Agamennone, nome già dato da Varrone ad un pedante declamatore da lui satireggiato nella sua Virgula divina, per la ragione che Agamennone Re de’ Re presso Omero è lungo e instancabile parlatore. Petronio, imitando Varrone, lo ha applicato ad Anneo Seneca, retore e filosofo precettor di Nerone, il quale diffatto nella cena di Trimalcione lo chiama suo maestro. Seneca fu predicator di morale e ne scrisse ex-professo, come ognun sa; ma è fama ch’ei fosse di coloro i quali, giusta il proverbio, vogliono che si faccia com’essi dicono, e non come fanno. Nè povero, nè temperante, nè liberale era costui, ma ricchissimo, e tal divenuto per le concussioni ed usure esercitate in varie provincie dell’impero. E perchè più volte Petronio prende a parlare di lui, come d’uomo che cortigiano ed accortissimo era, e però lo conoscea nella cute, così stimo opportuno di riferire i rimproveri che Tacito nel tredicesimo degli Annali racconta avergli pubblicamente fatto Publio Suilio in occasione di non so qual giudizio. Suilio adunque lo accusò che perseguitava gli amici di Claudio, perchè egli ne fu giustamente scacciato; che avezzo a insegnare a’ giovani lettere da trastullo, odiava chi difendeva i cittadini con viva e reale eloquenza; che era stato questor di Germanico, e adultero di quella casa... Qual sapienza, quai filosofi avergli insegnato, in quattro anni ch’ei serve la corte raspare sette milioni e mezzo d’oro? A’ testamenti, a’ ricchi senza erede tendere le lungagnole per tutta Roma; l’Italia e le provincie con le canine usure seccare. (Davanzati) Queste parole ho creduto di riportare, acciò contro me non si adiri l’animo virtuoso di Teodoro Accio da Asti che in una nota della recente sua aurea traduzione di Giovenale prende vivamente le difese di Seneca contro coloro che il dichiarano un impostore. Veggasi poi come di quei ricchi senza erede, e de’ speculatori di eredità da Petronio si parli, e nuove freccie ritengansi, che egli intende vibrare all’avarizia di Seneca precettore, e di Nerone discepolo.
Agatone, profumiere.
Aiace, scalco di Trimalcione.
Ammea, già corteggiato da Trimalcione.
Appellete, forse un comico.
Ascilto, giovane dissoluto, amico di Encolpo, poi venuto a discordia con lui, indi rappattumatosi. Egli è un discolo in tutti i sensi. Per l’un caso la natura gli fu generosa de’ doni suoi; per l’altro il suo aspetto e la maestria lo rendevano amabile. In questo personaggio immaginario ha forse Petronio voluto descrivere alcun giovinastro di Roma e della corte.

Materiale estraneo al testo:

/-- Power modes beyond their objects (R293 to R309) and DIDT_WARN_N (R180, R304). Blocks of the core-current ramp are
numbered 0 the clock tree, 1 and 2 HBM, 3 to 6 the core, 7 to 14 slices, 15 to 46 clusters. -/
structure PmSt where
  step : PmStep
  lop : Nat               -- handle of kind 6; 64 none
  target : Mode
  start : Nat
  prev : Mode             -- mode of entry
  commitAt : Nat
  cause : Nat             -- cause of the undo that runs (R308); 255 an abort; 0 none
  causePort : Nat
  undoing : Bool
  stop : Bool             -- credits of RTT_STOP_MASK withheld, internal requesters stopped
  l1At : Tbl Nat          -- by port: when told to enter L1, plus 1
  waking : Bool
  wakeAt : Nat
  vr : Bool
  pll : Bool
  lockAt : Nat
  ramp : List Nat         -- blocks still to be turned on, in ramp order
  rampAt : Nat            -- clk at which the running chain started
  rampEnd : Nat           -- clk at which the last ramp step ended
  hbm : Bool
  readyAt : Nat
  lowAt : Nat             -- clk at which a ramp or wake drove DIDT_WARN_N low, plus 1; 0 none holds it
  groups : List Nat       -- fabric times at which the announced gate-list groups release the pin
  grpLow : Nat             -- clk at which the groups in progress drove DIDT_WARN_N low, plus 1
  grpFrom : Nat           -- gate-list boundaries before this fabric time have been grouped
  avsTarget : Nat         -- voltage of the write under way, mV; 0 none
  avsTries : Nat
  avsAt : Nat
  avsSet : Nat            -- last voltage confirmed or given up, mV
  avsOff : Nat            -- clk since which the readback is off, plus 1
  avsFault : Bool
  avsRaised : Bool        -- AVS_FAULT raised for the readback that is off
  wdFrom : Nat            -- clk from which the watchdog runs again
  deriving DecidableEq, Repr

/-- The one-time fuses that software can change (R334 to R338): the four lifecycle words, the hash of the owner's debug
key, the identity secret (`none` before it is generated and once it is destroyed), and the security version counter. -/
structure Fuses where
  provisioned : Nat
  secured : Nat
  rma : Nat
  scrapped : Nat
  ownerHash : Nat
  identity : Option Nat
  svn : Nat
  deriving DecidableEq, Repr

/-- A key of one direction: the key, its salt, and the sequenced frames sent or accepted under it (R107). -/
structure KeyCtx where
  key : Nat
  salt : Nat
  count : Nat
  deriving DecidableEq, Repr

/-- IDE of one port (R107, R341): which key slots hold keys, the slot in use, when its keys came into use, and the keys by slot. -/
structure Ide where
  key0 : Bool
  key1 : Bool
  slot : Nat
  since : Nat
  tx : List KeyCtx
  rx : List KeyCtx
  deriving DecidableEq, Repr

/-- An SPDM session (R339): `ready` from FINISH on. -/
structure Session where
  id : Nat
  via : SpdmVia
  ready : Bool
  deriving DecidableEq, Repr

/-- A running access of the debug master (R348); `at_` is when it began, `uid` its message and `got` what came back: the poison mark and
the data. `held` is its message while a mode entry keeps the internal requesters from issuing (R295). -/
structure DmAccess where
  uid : Nat
  write : Bool
  got : Option (Bool × List Byte)
  parts : List (Nat × Nat)
  at_ : Nat
  held : Option Msg := none
  deriving DecidableEq, Repr

/-- Security and debug beyond their objects (R334 to R352). -/
structure SecSt where
  fuse : Fuses
  lcNonce : Option Nat        -- nonce read and not yet used
  lcAuth : List Byte          -- LC_AUTH as last written
  lcHash : Nat                -- LC_OWNER_HASH of the request in LC_PENDING
  dbgNonce : Option Nat
  dbgFails : Nat              -- consecutive failures
  dbgAt : Nat                 -- clk of the last debug request
  dbgTop : Nat                -- highest level since the last full reset
  images : Tbl Nat            -- firmware areas: bytes by (area, offset); an unlisted one is erased, 255
  fwAt : Nat                  -- clk of the first boot of an unconfirmed image, plus 1; 0 none
  fwDogs : Nat                -- watchdog resets of the unconfirmed image
  fwBack : Bool               -- the boot pointer was turned back (R338)
  sessions : List Session
  sessionId : Nat
  ide : Tbl Ide
  dm : Option DmAccess
  dmData : List Byte          -- DM_DATA
  tapIr : Nat                 -- instruction in the TAP
  alias_ : Nat                -- private alias key, which no object returns
  deriving DecidableEq, Repr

Bargate, Ispettore di polizia.
Barone, giocoliere.
Calva, servo favorito di Abinna.
Carrione, schiavo di Trimalcione viaggiatore.
Cassandra, menzionata da Trimalcione ne’ suoi discorsi eruditi.
Cerdone, uno dei Penati di Casa Trimalcione.
Cicarone, figliuol di Enchione, il qual ne conta prodigi.
Cinnamo, tesoriere di Trimalcione, Giovenale nella prima e nella decima delle sue Satire parla di un Cinnamo stato barbiere, e poi salito ad agiatissima condizione.
Circe, gentildonna di Crotone, bella, galante e capricciosa. Alcuni hanno creduta ch’ella rappresenti Silia, già amica di Petronio, come abbiamo veduto in Tacito.
Corace, servitore mercenario di Eumolpione, e ministro di sue lussurie. La sua qualità prova che i Romani non solamente si contornavano di schiavi, quanti ne potean mantenere, come si vedrà in Trimalcione, ma altresì di uomini liberi, cui davan salario, come si usa fra noi.
Corinto, Orefice.
Creso, favorito di Trimalcione.
Crisanto, galantuomo di cui si narra a tavola vita, morte e miracoli.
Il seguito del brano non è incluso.